The second high-impact mutation of FE130 is a stop gain in the Flavin Adenine Dinucleotide Synthetase 1 (FLAD1) gene that is expressed in the mitochondrial DNA where it catalyzes the adenylation of flavin mononucleotide (FMN) to form flavin adenine dinucleotide (FAD) coenzyme41. The FAD synthase is an essential protein as the products of its activity, the flavocoenzymes play a vital role in many metabolic processes and in fact FAD synthase deficiencies (OMIM 255100) associated with homozygous severe mutations cause death in the first months of life42. In FE130 the stop mutation p.Q159* affects one of the five isoforms (Uniprot identifier Q8NFF5-5) at the second last residue, therefore we can speculate that it might not seriously compromise the function of the protein.

The embryo FE136 carries an heterozygous missense mutation (rs41307447) in the Transducin-like enhancer protein 4 gene (TLE4, synonym GRG-4) that causes a substitution of a polar amino acid with another polar amino acid (Ser > Tre) in the seventh exon of the gene, corresponding to a low complexity domain of the protein. The rs41307447 polymorphism is tolerated (SIFT score 0.18) and supposed to be benign (PolyPhen score 0.003), nevertheless the TLE4 gene is classified as highly intolerant to loss of function (pLI score 0.999) and the CADD score associated to rs41307447 is in the 99.8th percentile. TLE4 is a trascriptional repressor of the Groucho-family expressed in the embryonic stem cells where it represses naive pluripotency gene43 and it is a direct transcriptional target of Notch44. TLE4 is also expressed in the extravillous trophoblasts45 where it is part of the Wnt signaling pathway that promotes implantation, trophoblast invasion, and endometrial function46. Finally, a study in a cohort of 750 women finds significant association between the A allele of rs7859844 on chromosome 9 and recurrent miscarriages, further showing that rs7859844 physically interact with TLE49. In our study among all embryos only FE106 carries the intergenic variant rs7859844.
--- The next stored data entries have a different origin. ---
-- ==== Sys2Proof/Laws/Lanes.lean ====
section
/-! SUPPORT. The lanes of the beats an assembler emits (R47, R50 to R54). -/

namespace Sys2Proof

theorem header_testBit (c : Config) (op a b j : Nat) : (headerBeat c op a b).testBit j =
    (op.testBit j || (decide (4 ≤ j) && a.testBit (j - 4)) || (decide (c.aw + 4 ≤ j) && b.testBit (j - (c.aw + 4)))) := by
  unfold headerBeat; simp [Nat.testBit_or, Nat.testBit_shiftLeft]

theorem testBit_eq_false_of_lt {x n j : Nat} (h : x < 2^n) (hj : n ≤ j) : x.testBit j = false :=
  Nat.testBit_lt_two_pow (lt_of_lt_of_le h (Nat.pow_le_pow_right (by omega) hj))

theorem opLane_header (c : Config) (op a b : Nat) (ho : op < 16) : opLane (headerBeat c op a b) = op := by
  apply Nat.eq_of_testBit_eq; intro j
  unfold opLane
  rw [show (16:Nat) = 2^4 from rfl, Nat.testBit_mod_two_pow, header_testBit]
  by_cases h : j < 4
  · simp [h, show ¬ 4 ≤ j by omega, show ¬ c.aw + 4 ≤ j by omega]
  · simp [h, testBit_eq_false_of_lt (show op < 2^4 from ho) (by omega : 4 ≤ j)]

theorem aLane_header (c : Config) (op a b : Nat) (ho : op < 16) (ha : a < 2^c.aw) : aLane c (headerBeat c op a b) = a := by
  apply Nat.eq_of_testBit_eq; intro j
  unfold aLane
  rw [Nat.testBit_mod_two_pow, Nat.testBit_shiftRight, header_testBit]
  by_cases h : j < c.aw
  · simp [h, testBit_eq_false_of_lt (show op < 2^4 from ho) (by omega : 4 ≤ 4 + j), show ¬ c.aw + 4 ≤ 4 + j by omega]
  · simp [h, testBit_eq_false_of_lt ha (by omega : c.aw ≤ j)]

theorem bLane_header (c : Config) (op a b : Nat) (ho : op < 16) (ha : a < 2^c.aw) (hb : b < 2^c.aw) : bLane c (headerBeat c op a b) = b := by
  apply Nat.eq_of_testBit_eq; intro j
  unfold bLane
  rw [Nat.testBit_mod_two_pow, Nat.testBit_shiftRight, header_testBit]
  by_cases h : j < c.aw
  · simp [h, testBit_eq_false_of_lt (show op < 2^4 from ho) (by omega : 4 ≤ c.aw + 4 + j), testBit_eq_false_of_lt ha (by omega : c.aw ≤ c.aw + 4 + j - 4)]
  · simp [h, testBit_eq_false_of_lt hb (by omega : c.aw ≤ j)]

theorem wLane_payload (c : Config) (v : Nat) (hv : v < 2^c.w) : wLane c (payloadBeat c v) = v := by
  unfold wLane payloadBeat
  rw [Nat.shiftLeft_shiftRight, Nat.mod_eq_of_lt hv]

end Sys2Proof
end

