-- ==== Sys2Proof/Laws/PerInstr.lean ====
section
/-! SUPPORT. Facts about every command as syntax, one lemma per constructor. -/

/-- A command's beats begin with a header of its opcode, which fits the lane `op` (R47, R49). -/
def Sys2Proof.Laws.HeaderOfOpcode.Statement (i : Sys2Proof.Instr) : Prop :=
  i.opcode < 16 ∧ ∀ c : Sys2Proof.Config, ∃ a b tail,
    Sys2Proof.encode c i = Sys2Proof.headerBeat c i.opcode a b :: tail

theorem Sys2Proof.Laws.HeaderOfOpcode.construct (n len : Nat) (payload : List Sys2Proof.Word) :
    Sys2Proof.Laws.HeaderOfOpcode.Statement (.construct n len payload) :=
  ⟨by simp [Sys2Proof.Instr.opcode], fun c => ⟨n, len, payload.map (Sys2Proof.payloadBeat c), rfl⟩⟩

theorem Sys2Proof.Laws.HeaderOfOpcode.next (rule gens : Nat) :
    Sys2Proof.Laws.HeaderOfOpcode.Statement (.next rule gens) := ⟨by simp [Sys2Proof.Instr.opcode], fun _ => ⟨rule, gens, [], rfl⟩⟩

theorem Sys2Proof.Laws.HeaderOfOpcode.getw (idx : Nat) :
    Sys2Proof.Laws.HeaderOfOpcode.Statement (.getw idx) := ⟨by simp [Sys2Proof.Instr.opcode], fun _ => ⟨idx, 0, [], rfl⟩⟩

theorem Sys2Proof.Laws.HeaderOfOpcode.getb (i : Nat) :
    Sys2Proof.Laws.HeaderOfOpcode.Statement (.getb i) := ⟨by simp [Sys2Proof.Instr.opcode], fun _ => ⟨i, 0, [], rfl⟩⟩

theorem Sys2Proof.Laws.HeaderOfOpcode.len :
    Sys2Proof.Laws.HeaderOfOpcode.Statement .len := ⟨by simp [Sys2Proof.Instr.opcode], fun _ => ⟨0, 0, [], rfl⟩⟩

theorem Sys2Proof.Laws.HeaderOfOpcode.reserved0 :
    Sys2Proof.Laws.HeaderOfOpcode.Statement .reserved0 := ⟨by simp [Sys2Proof.Instr.opcode], fun _ => ⟨0, 0, [], rfl⟩⟩

theorem Sys2Proof.Laws.HeaderOfOpcode.reserved6 :
    Sys2Proof.Laws.HeaderOfOpcode.Statement .reserved6 := ⟨by simp [Sys2Proof.Instr.opcode], fun _ => ⟨0, 0, [], rfl⟩⟩

theorem Sys2Proof.Laws.HeaderOfOpcode.reserved7 :
    Sys2Proof.Laws.HeaderOfOpcode.Statement .reserved7 := ⟨by simp [Sys2Proof.Instr.opcode], fun _ => ⟨0, 0, [], rfl⟩⟩

theorem Sys2Proof.Laws.HeaderOfOpcode.reserved8 :
    Sys2Proof.Laws.HeaderOfOpcode.Statement .reserved8 := ⟨by simp [Sys2Proof.Instr.opcode], fun _ => ⟨0, 0, [], rfl⟩⟩

theorem Sys2Proof.Laws.HeaderOfOpcode.reserved9 :
    Sys2Proof.Laws.HeaderOfOpcode.Statement .reserved9 := ⟨by simp [Sys2Proof.Instr.opcode], fun _ => ⟨0, 0, [], rfl⟩⟩

theorem Sys2Proof.Laws.HeaderOfOpcode.reservedA :
    Sys2Proof.Laws.HeaderOfOpcode.Statement .reservedA := ⟨by simp [Sys2Proof.Instr.opcode], fun _ => ⟨0, 0, [], rfl⟩⟩

theorem Sys2Proof.Laws.HeaderOfOpcode.reservedB :
    Sys2Proof.Laws.HeaderOfOpcode.Statement .reservedB := ⟨by simp [Sys2Proof.Instr.opcode], fun _ => ⟨0, 0, [], rfl⟩⟩

theorem Sys2Proof.Laws.HeaderOfOpcode.reservedC :
    Sys2Proof.Laws.HeaderOfOpcode.Statement .reservedC := ⟨by simp [Sys2Proof.Instr.opcode], fun _ => ⟨0, 0, [], rfl⟩⟩

theorem Sys2Proof.Laws.HeaderOfOpcode.reservedD :
    Sys2Proof.Laws.HeaderOfOpcode.Statement .reservedD := ⟨by simp [Sys2Proof.Instr.opcode], fun _ => ⟨0, 0, [], rfl⟩⟩

theorem Sys2Proof.Laws.HeaderOfOpcode.reservedE :
    Sys2Proof.Laws.HeaderOfOpcode.Statement .reservedE := ⟨by simp [Sys2Proof.Instr.opcode], fun _ => ⟨0, 0, [], rfl⟩⟩

theorem Sys2Proof.Laws.HeaderOfOpcode.reservedF :
    Sys2Proof.Laws.HeaderOfOpcode.Statement .reservedF := ⟨by simp [Sys2Proof.Instr.opcode], fun _ => ⟨0, 0, [], rfl⟩⟩
end

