/-- Settles O45: the header opens the CONSTRUCT, and the two runs of payload words after it are the run of the whole
payload. -/
theorem piecewiseConstructIsTheWhole : Obligations.PiecewiseConstructIsTheWhole := by
  unfold Obligations.PiecewiseConstructIsTheWhole
  intro n len p s m hl hidle hwf hm
  simp only [WellFormed, fits, Bool.and_eq_true, decide_eq_true_eq, List.all_eq_true] at hwf
  obtain ⟨⟨⟨hn, hlen⟩, rfl⟩, hp⟩ := hwf
  have hopen : (s.openConstruct p.length len).Receiving := by
    obtain ⟨hrst, _, _, hrsp, _⟩ := hidle
    exact ⟨hl, hrst, hrsp, rfl, Nat.zero_lt_of_lt hm⟩
  have hheader := hidle.step_header hl hn hlen (rest := (p.take m).map (payloadBeat s.cfg)) (by simpa using hm)
  have hfirst : runSteps (m + 1) (s.present ((encode s.cfg (.construct p.length len p)).take (m + 1))) =
      .next (((p.take m).foldl State.acceptPayload (s.openConstruct p.length len)).takeBeats []) := by
    rw [hidle.present_eq, encode, List.take_succ_cons, ← List.map_take, runSteps_succ_of_step hheader]
    exact hopen.runSteps_take hp hm rfl
  refine ⟨_, (p.foldl State.acceptPayload (s.openConstruct p.length len)).closeConstruct.takeBeats [], hfirst, ?_, ?_⟩
  · rw [encode, List.drop_succ_cons, ← List.map_drop]
    exact hopen.runSteps_drop hp hm rfl
  · rw [← closeConstruct_takeBeats, ← foldl_acceptPayload_takeBeats]
    exact congrArg (exec _) hidle.takeBeats_nil.symm

end Sys2Proof.Machine

/-! ## O6, O60: the assembler -/

namespace Sys2Proof.Machine

/-! ### The scanner -/

/-- A word of letters and digits, as the scanner reads one whole (R62); `operand_isWord` says every operand is one. -/
def IsWord (v : List Char) : Prop := v ≠ [] ∧ ∀ c ∈ v, c.isAlphanum = true

section

variable {v cs letters : List Char} {ss : List Symbol}

theorem isWord_of_all (hne : v ≠ []) (hall : v.all Char.isAlphanum = true) : IsWord v :=
  ⟨hne, List.all_eq_true.1 hall⟩

theorem endWord_of_ne (hv : v ≠ []) (rest : List Symbol) : endWord v rest = .word v :: rest := if_neg hv

/-- After a word the scanner goes on with the word as the one being read. -/
theorem symbols_isWord (hv : IsWord v) : symbols (v ++ cs) [] = symbols cs v := symbols_word v cs [] hv.2

theorem symbols_word_end (hv : IsWord v) : symbols v [] = some [.word v] := by
  rw [← List.append_nil v, symbols_isWord hv, List.append_nil, symbols, endWord_of_ne hv.1]

theorem symbols_word_space (hv : IsWord v) (h : symbols cs [] = some ss) :
    symbols (v ++ ' ' :: cs) [] = some (.word v :: ss) := by
  simp [symbols_isWord hv, symbols, h, endWord_of_ne hv.1]

theorem symbols_word_comma (hv : IsWord v) (h : symbols cs [] = some ss) :
    symbols (v ++ ',' :: cs) [] = some (.word v :: .comma :: ss) := by
  simp [symbols_isWord hv, symbols, h, endWord_of_ne hv.1]

theorem symbols_word_rightBracket (hv : IsWord v) : symbols (v ++ [']']) [] = some [.word v, .rightBracket] := by
  simp [symbols_isWord hv, symbols, endWord, hv.1]

theorem symbols_leftBracket (h : symbols cs [] = some ss) : symbols ('[' :: cs) [] = some (.leftBracket :: ss) := by
  simp [symbols, h, endWord]

/-- The scanner reads a line only if it reads what follows each of its characters. -/
theorem symbols_tail {d : Char} (h : symbols (d :: cs) letters = some ss) : ∃ l r, symbols cs l = some r := by
  have hmap {l : List Char} {f : List Symbol → List Symbol} (h : (symbols cs l).map f = some ss) :
      ∃ l r, symbols cs l = some r := by
    obtain ⟨r, hr, _⟩ := Option.map_eq_some_iff.1 h
    exact ⟨l, r, hr⟩
  rw [symbols] at h
  split_ifs at h
  · exact hmap h
  · exact hmap h
  · exact hmap h
  · exact hmap h
  · exact ⟨_, _, h⟩

/-- A line the scanner reads holds no comment, since `;` is in no symbol. -/
theorem symbols_no_comment (h : symbols cs letters = some ss) : ∀ c ∈ cs, c ≠ ';' := by
  induction cs generalizing letters ss with
  | nil => nofun
  | cons d cs ih =>
    obtain ⟨_, _, htail⟩ := symbols_tail h
    refine List.forall_mem_cons.2 ⟨?_, ih htail⟩
    rintro rfl
    cases h

end

/-! ### What the assembler emits -/

section

variable {c : Config} {line m x y : List Char} {ss : List Symbol} {i : Instr} {is : List Instr} {a b : Nat}

theorem emitIfWellFormed_eq_some : emitIfWellFormed c i = some is ↔ WellFormed c i = true ∧ is = [i] := by
  unfold emitIfWellFormed
  split
  · simp [*, eq_comm]
  · simp [*]

/-- An accepted line is empty or holds one command that passed the checks (R62). -/
theorem assembleLine_eq_some (h : assembleLine c line = some is) : is = [] ∨ ∃ i, WellFormed c i = true ∧ is = [i] := by
  obtain ⟨ss, _, h⟩ := Option.bind_eq_some_iff.1 h
  split at h
  · exact .inl (Option.some.inj h).symm
  · obtain ⟨i, _, hi⟩ := Option.bind_eq_some_iff.1 h
    exact .inr ⟨i, emitIfWellFormed_eq_some.1 hi⟩

/-- A line that is read as the symbols of a command assembles to that command if it passes the checks (R62). -/
theorem assembleLine_of_symbols (hs : symbols line [] = some ss) (hi : commandOf ss = some i) :
    assembleLine c line = emitIfWellFormed c i := by
  have hne : ss ≠ [] := by rintro rfl; cases hi
  have hline : line.takeWhile (· ≠ ';') = line :=
    List.takeWhile_eq_self_iff.2 fun d hd => decide_eq_true (symbols_no_comment hs d hd)
  rw [assembleLine, hline, hs, Option.bind_some, if_neg hne, hi, Option.bind_some]

/-- The beats of a line whose command passes the checks. -/
theorem assembleBeats_of_wellFormed (h : assembleLine c line = emitIfWellFormed c i) (hi : WellFormed c i = true) :
    assembleBeats c line = some (encode c i) := by
  simp [assembleBeats, h, emitIfWellFormed, hi]

/-- A comment changes nothing (R62). -/
theorem assembleLine_comment (c : Config) (line comment : List Char) :
    assembleLine c (line ++ ';' :: comment) = assembleLine c line := by
  have hcut : (line ++ ';' :: comment).takeWhile (· ≠ ';') = line.takeWhile (· ≠ ';') := by
    induction line with
    | nil => simp
    | cons d line ih => by_cases hd : d = ';' <;> simp_all
  rw [assembleLine, assembleLine, hcut]

/-! ### The forms of R62 -/

/-- A mnemonic and one operand. -/
theorem assembleLine_operand (hm : IsWord m) (hx : operand x = some a)
    (hi : commandOf [.word m, .word x] = some i) : assembleLine c (m ++ ' ' :: x) = emitIfWellFormed c i :=
  assembleLine_of_symbols (symbols_word_space hm (symbols_word_end (operand_isWord hx))) hi

/-- NEXT and its two operands. -/
theorem assembleLine_next (hx : operand x = some a) (hy : operand y = some b) :
    assembleLine c (['N', 'E', 'X', 'T'] ++ ' ' :: (x ++ ',' :: y)) = emitIfWellFormed c (.next a b) := by
  have hm : IsWord ['N', 'E', 'X', 'T'] := isWord_of_all (by decide) (by decide)
  have hs := symbols_word_space hm (symbols_word_comma (operand_isWord hx) (symbols_word_end (operand_isWord hy)))
  exact assembleLine_of_symbols hs (by simp [commandOf, hx, hy])

end

/-! ### The payload bracket -/

/-- The symbols of a payload bracket after its opening. -/
def bracketSymbols : List (List Char) → List Symbol
  | [] => [.rightBracket]
  | [v] => [.word v, .rightBracket]
  | v :: u :: rest => .word v :: .comma :: bracketSymbols (u :: rest)

/-- Only the empty bracket closes at once. -/
theorem bracketSymbols_cons_ne (v : List Char) (words : List (List Char)) :
    bracketSymbols (v :: words) ≠ [.rightBracket] := by
  cases words <;> nofun

theorem symbols_joinComma {words : List (List Char)} (h : ∀ v ∈ words, IsWord v) :
    symbols (joinComma words ++ [']']) [] = some (bracketSymbols words) := by
  induction words with
  | nil => rfl
  | cons v words ih =>
    obtain ⟨hv, hwords⟩ := List.forall_mem_cons.1 h
    cases words with
    | nil => exact symbols_word_rightBracket hv
    | cons u rest =>
      rw [joinComma, List.append_assoc, List.cons_append]
      exact symbols_word_comma hv (ih hwords)

theorem payloadList_bracketSymbols {v : List Char} {words : List (List Char)} {p : List Word}
    (h : (v :: words).map operand = p.map some) : payloadList (bracketSymbols (v :: words)) = some p := by
  induction words generalizing v p with
  | nil =>
    obtain ⟨x, p, rfl, hx, hp⟩ := List.map_eq_cons_iff.1 h.symm
    obtain rfl : p = [] := List.map_eq_nil_iff.1 hp
    simp [bracketSymbols, payloadList, ← hx]
  | cons u words ih =>
    obtain ⟨x, p, rfl, hx, hp⟩ := List.map_eq_cons_iff.1 h.symm
    simp [bracketSymbols, payloadList, ← hx, ih hp.symm]

/-- The bracket is read as the words it writes, none of them for an empty one. -/
theorem bracket_payload {words : List (List Char)} {p : List Word} (h : words.map operand = p.map some) :
    (if bracketSymbols words = [.rightBracket] then some [] else payloadList (bracketSymbols words)) = some p := by
  cases words with
  | nil =>
    obtain rfl : p = [] := List.map_eq_nil_iff.1 h.symm
    rfl
  | cons v words => rw [if_neg (bracketSymbols_cons_ne v words), payloadList_bracketSymbols h]

/-- The words of a bracket are operands, in any spelling. -/
theorem isWord_of_map_operand {words : List (List Char)} {p : List Word} (h : words.map operand = p.map some) :
    ∀ v ∈ words, IsWord v := by
  intro v hv
  obtain ⟨x, _, hx⟩ := List.mem_map.1 (h ▸ List.mem_map_of_mem hv)
  exact operand_isWord hx.symm

/-- CONSTRUCT, its two operands and its payload bracket. -/
theorem assembleLine_construct {c : Config} {x y : List Char} {a b : Nat} (hx : operand x = some a)
    (hy : operand y = some b) {words : List (List Char)} {p : List Word} (h : words.map operand = p.map some) :
    assembleLine c (['C', 'O', 'N', 'S', 'T', 'R', 'U', 'C', 'T'] ++ ' ' :: (x ++ ',' :: (y ++ ',' :: '[' ::
      (joinComma words ++ [']'])))) = emitIfWellFormed c (.construct a b p) := by
  have hm : IsWord ['C', 'O', 'N', 'S', 'T', 'R', 'U', 'C', 'T'] := isWord_of_all (by decide) (by decide)
  have hbracket := symbols_leftBracket (symbols_joinComma (isWord_of_map_operand h))
  have hs := symbols_word_space hm
    (symbols_word_comma (operand_isWord hx) (symbols_word_comma (operand_isWord hy) hbracket))
  exact assembleLine_of_symbols hs (by simp [commandOf, hx, hy, bracket_payload h])

/-- Settles O6: a line that is accepted is empty or one checked command. -/
theorem assembledLinesAreWellFormed : Obligations.AssembledLinesAreWellFormed := by
  unfold Obligations.AssembledLinesAreWellFormed
  intro c line is h
  rcases assembleLine_eq_some h with rfl | ⟨i, hi, rfl⟩
  · exact ⟨Nat.zero_le 1, nofun⟩
  · exact ⟨Nat.le_refl 1, List.forall_mem_singleton.2 hi⟩

/-- Settles O60, form by form: each line is read as the symbols of its command. -/
theorem assemblerAcceptsExactlyTheWellFormed : Obligations.AssemblerAcceptsExactlyTheWellFormed := by
  unfold Obligations.AssemblerAcceptsExactlyTheWellFormed
  intro c x y a b hx hy
  have hnext : assembleLine c (['N', 'E', 'X', 'T', ' '] ++ x ++ ',' :: y) = emitIfWellFormed c (.next a b) := by
    rw [List.append_assoc]
    exact assembleLine_next hx hy
  have hbitmap : assembleLine c (['B', 'I', 'T', 'M', 'A', 'P', ' '] ++ x) = emitIfWellFormed c (.getw a) :=
    assembleLine_operand (m := ['B', 'I', 'T', 'M', 'A', 'P']) (isWord_of_all (by decide) (by decide)) hx
      (by simp [commandOf, hx])
  refine ⟨hnext, ?_, hbitmap, ?_, ?_, rfl, rfl, ?_, ?_, ?_, assembleLine_comment c⟩
  · exact assembleLine_operand (m := ['G', 'E', 'T', 'W']) (isWord_of_all (by decide) (by decide)) hx
      (by simp [commandOf, hx])
  · exact assembleLine_operand (m := ['G', 'E', 'T', 'B']) (isWord_of_all (by decide) (by decide)) hx
      (by simp [commandOf, hx])
  · exact assembleLine_operand (m := ['S', 'T', 'E', 'P']) (isWord_of_all (by decide) (by decide)) hx
      (by simp [commandOf, hx, stepPseudo])
  · intro ha
    exact assembleBeats_of_wellFormed hbitmap (by simp [WellFormed, fits, ha])
  · intro ha hb
    exact assembleBeats_of_wellFormed hnext (by simp [WellFormed, fits, ha, hb])
  · intro words p hwords
    rw [List.append_assoc, List.append_assoc]
    exact assembleLine_construct hx hy hwords

end Sys2Proof.Machine

/-! ## O15, O16, O17, O19: GETB, GETW and LEN -/

namespace Sys2Proof.Machine

section

variable {s : State}

/-- The bank word of a cell exists where R14 holds, so no GETB below `length` faults (log 12). -/
theorem wordOf_lt_maxWords (hw : 0 < s.cfg.w) (hcap : s.length ≤ s.cfg.capBits) {i : Nat} (hi : i < s.length) :
    wordOf s.cfg.w i < s.cfg.maxWords :=
  (wordOf_lt hw hi).trans_le (wordsFor_le_maxWords hw hcap)

/-- The value GETB computes is the cell as a number (R29, R75). -/
theorem memRead_shift_eq_cell (hw : 0 < s.cfg.w) {i : Nat} (hi : i < s.length) :
    (s.memRead (wordOf s.cfg.w i) >>> bitOf s.cfg.w i) &&& 1 = (s.cell i).toNat := by
  rw [cell_eq s hw i hi, Nat.toNat_testBit, Nat.and_one_is_mod, Nat.shiftRight_eq_div_pow]

end

/-- Settles O15: the outcomes of GETB on either side of `length`; the fault of log 12 needs a state beyond R14. -/
theorem getbReadsOneCell : Obligations.GetbReadsOneCell := by
  unfold Obligations.GetbReadsOneCell
  intro i s
  refine ⟨exec_getb_of_le, fun hw hcap hi => ⟨memRead_shift_eq_cell hw hi, ?_⟩⟩
  exact exec_getb_of_lt hi (wordOf_lt_maxWords hw hcap hi)

/-- Settles O16: the outcomes of GETW on either side of `word_count`. -/
theorem getwReadsOneWord : Obligations.GetwReadsOneWord := by
  unfold Obligations.GetwReadsOneWord
  intro idx s
  refine ⟨exec_getw_of_le, fun hw hcap hidx => ?_⟩
  exact exec_getw_of_lt hidx (hidx.trans_le (wordsFor_le_maxWords hw hcap))

/-- Settles O17: it is LEN's meaning, which has one outcome. -/
theorem lenReadsTheLength : Obligations.LenReadsTheLength := by
  unfold Obligations.LenReadsTheLength
  exact fun _ => rfl

/-- Settles O19: both commands read the same bank word, which exists because it holds a cell. -/
theorem getbAgreesWithGetw : Obligations.GetbAgreesWithGetw := by
  unfold Obligations.GetbAgreesWithGetw
  intro i s hw hcap hi
  have hcount : wordOf s.cfg.w i < s.wordCount := wordOf_lt hw hi
  have hmax := wordOf_lt_maxWords hw hcap hi
  exact ⟨hcount, _, _, s.memRead (wordOf s.cfg.w i), exec_getw_of_lt hcount hmax, rfl, exec_getb_of_lt hi hmax, rfl⟩

end Sys2Proof.Machine

/-! ## O13, O14, O31: CONSTRUCT -/

namespace Sys2Proof.Machine

/-- The block after a CONSTRUCT with payload `p` that passes its checks (R68). -/
def State.installed (s : State) (len : Nat) (p : List Word) : State :=
  ((p.foldl State.acceptPayload (s.openConstruct p.length len)).swap len).respond 0

/-- In words of no bits no length needs a word, so an index below a word count tells that `W` is positive. -/
theorem w_pos_of_lt_wordsFor {w len k : Nat} (h : k < wordsFor w len) : 0 < w := by
  by_contra hzero
  simp [wordsFor, ceilDiv, Nat.eq_zero_of_not_pos hzero] at h

section

variable {s : State} {len : Nat} {p : List Word}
Among prioritized variants shared by more than one embryo, the male FE165 and female FE106 embryos share a stop gain mutation (p.Q1758*) in the X-linked FERM and PDZ domain containing 3 (FRMPD3) gene, which is highly intolerant to loss of function (pLI = 0.91). The mutation falls at the protein C-terminal in a polyQ stretch (27 residues). While little is known in humans about this gene, a study in lion head goose finds significant association between high expression of FRMPD3 and low production of eggs47.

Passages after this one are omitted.